For the life of me, I can't figure out why this regular expression is not working. It should find upper case letters in the given string and give me the count. Any ideas are welcome.
Here is the unit test code:
public class RegEx {
#Test
public void testCountTheNumberOfUpperCaseCharacters() {
String testStr = "abcdefghijkTYYtyyQ";
String regEx = "^[A-Z]+$";
Pattern pattern = Pattern.compile(regEx);
Matcher matcher = pattern.matcher(testStr);
System.out.printf("Found %d, of capital letters in %s%n", matcher.groupCount(), testStr);
}
}
It doesn't work because you have 2 problems:
Regex is incorrect, it should be "[A-Z]" for ASCII letter or \p{Lu} for Unicode uppercase letters
You're not calling while (matcher.find()) before matcher.groupCount()
Correct code:
public void testCountTheNumberOfUpperCaseCharacters() {
String testStr = "abcdefghijkTYYtyyQ";
String regEx = "(\\p{Lu})";
Pattern pattern = Pattern.compile(regEx);
Matcher matcher = pattern.matcher(testStr);
while (matcher.find())
System.out.printf("Found %d, of capital letters in %s%n",
matcher.groupCount(), testStr);
}
UPDATE: Use this much simpler one-liner code to count number of Unicode upper case letters in a string:
int countuc = testStr.split("(?=\\p{Lu})").length - 1;
You didn't call matches or find on the matcher. It hasn't done any work.
getGroupCount is the wrong method to call. Your regex has no capture groups, and even if it did, it wouldn't give you the character count.
You should be using find, but with a different regex, one without anchors. I would also advise using the proper Unicode character class: "\\p{Lu}+". Use this in a while (m.find()) loop, and accumulate the total number of characters obtained from m.group(0).length() at each step.
This should do what you're after,
#Test
public void testCountTheNumberOfUpperCaseCharacters() {
String testStr = "abcdefghijkTYYtyyQ";
String regEx = "[A-Z]+";
Pattern pattern = Pattern.compile(regEx);
Matcher matcher = pattern.matcher(testStr);
int count = 0;
while (matcher.find()) {
count+=matcher.group(0).length();
}
System.out.printf("Found %d, of capital letters in %s%n", count, testStr);
}
It should find upper case letters in the given string and give me the count.
No, it shouldn't: the ^ and $ anchors prevent it from doing so, forcing to look for a non-empty string composed entirely of uppercase characters.
Moreover, you cannot expect a group count in an expression that does not define groups to be anything other than zero (no matches) or one (a single match).
If you insist on using a regex, use a simple [A-Z] expression with no anchors, and call matcher.find() in a loop.

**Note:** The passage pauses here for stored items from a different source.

-- ==== Sys2Proof/Machine/Decompressor.lean ====
section
/-! DEFINITION. The decompressor: TAG, LIT, MATCH for each `length_bits`, COPY_BYTE (42_decompressor.md R131 to R141). -/

namespace Sys2Proof.Machine

/-- TAG (42_decompressor.md R131), requires `bit = 0` and `ip < n`; then PROCESSING_GROUP (43_commands_and_control.md R155). -/
def execTag (t : Byte) (s : State) : Result :=
  requiring (decide (s.bit = 0#8 ∧ s.ip < s.n)) <|
    .next { s with tag := t, ip := s.ip + 1, bit := 1#8, phase := .processingGroup, stage := .token }

/-- LIT (42_decompressor.md R134), requires `bit ≠ 0` and `tag & bit ≠ 0`: the byte is copied if input is left and output is
not full; both cursors advance in every case, a phantom literal (R135) included. -/
def execLit (b : Byte) (s : State) : Result :=
  requiring (decide (s.bit ≠ 0#8) && s.tagBitSet) <|
    .next { s with
      outMem := if s.ip < s.n ∧ s.op < s.limit then s.outMem.write s.op b else s.outMem
      ip := s.ip + 1, op := s.op + 1, stage := .advance }

/-- MATCH on a split (42_decompressor.md R136), requires `bit ≠ 0` and `tag & bit = 0`: the packed value is read and unpacked
(30_encoding.md R76) and the copy loop set up, or, with fewer than 2 bytes left, the token is skipped (R139). -/
def matchToken (l : LengthBits) (off len : Nat) (s : State) : Result :=
  if s.split = l then
    requiring (decide (s.bit ≠ 0#8) && !s.tagBitSet) <|
      if s.ip + 2 ≤ s.n then
        let v := pack l off len
        let m := unpackLength l v
        .next { s with
          val := v, ip := s.ip + 2, mLen := m, mOff := unpackOffset l v, cnt := m,
          stage := if m = 0 then .advance else .body }
      else .next { s with ip := s.ip + 2, stage := .advance }
  else .fault .otherLengthBits

/-- MATCH, `length_bits = 2` (42_decompressor.md R136). -/
def execMatchL2 (off len : Nat) (s : State) : Result := matchToken .l2 off len s

/-- MATCH, `length_bits = 3` (42_decompressor.md R136). -/
def execMatchL3 (off len : Nat) (s : State) : Result := matchToken .l3 off len s

/-- MATCH, `length_bits = 4` (42_decompressor.md R136). -/
def execMatchL4 (off len : Nat) (s : State) : Result := matchToken .l4 off len s

/-- MATCH, `length_bits = 5` (42_decompressor.md R136). -/
def execMatchL5 (off len : Nat) (s : State) : Result := matchToken .l5 off len s

/-- MATCH, `length_bits = 6` (42_decompressor.md R136). -/
def execMatchL6 (off len : Nat) (s : State) : Result := matchToken .l6 off len s

/-- MATCH, `length_bits = 7` (42_decompressor.md R136). -/
def execMatchL7 (off len : Nat) (s : State) : Result := matchToken .l7 off len s

/-- MATCH, `length_bits = 8` (42_decompressor.md R136). -/
def execMatchL8 (off len : Nat) (s : State) : Result := matchToken .l8 off len s

/-- The copy step has a source byte: `1 ≤ m_off ≤ op` (42_decompressor.md R137). -/
def State.wellReferenced (s : State) : Bool := decide (1 ≤ s.mOff ∧ s.mOff ≤ s.op)

/-- The step's write is allowed and has no source byte: an ill-referenced match (42_decompressor.md R140). A step whose
write is skipped is never one (60_exceptions.md R173). -/
def State.illReferencedStep (s : State) : Bool := decide (s.op < s.limit) && !s.wellReferenced

/-- The byte a copy step writes: the one `m_off` back (42_decompressor.md R137), or, for an ill-referenced match, a drawn
byte (R140, U1, U2; log 6). -/
def State.copiedByte (s : State) : Byte :=
  if s.wellReferenced then s.outByte (s.op - s.mOff) else Config.freeByte s.draws

/-- The memory side of a copy step: the guarded write (42_decompressor.md R141); an ill-referenced step spends a draw and
marks the run (R140). -/
def State.copyWrite (s : State) : State :=
  { s.gwrite s.op s.copiedByte with
    draws := if s.illReferencedStep then s.draws + 1 else s.draws
    illRef := s.illRef || s.illReferencedStep }

/-- COPY_BYTE (42_decompressor.md R137), requires `cnt > 0`: the write is made only below the limit (R141); the cursors
advance in every case. -/
def execCopyByte (s : State) : Result :=
  requiring (decide (0 < s.cnt)) <|
    .next { s.copyWrite with
      op := s.op + 1, cnt := s.cnt - 1, stage := if s.cnt = 1 then .advance else .body }

end Sys2Proof.Machine
end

A better approach, however, would be calling Character.isUpperCase on the characters of your string, and counting the hits:
int count = 0;
for (char c : str.toCharArray()) {
if (Character.isUpperCase(c)) {
count++;
}
}
Your pattern as you've written it looks for 1 or more capital letters between the beginning and the end of the line...if there are any lowercase characters in the line it won't match.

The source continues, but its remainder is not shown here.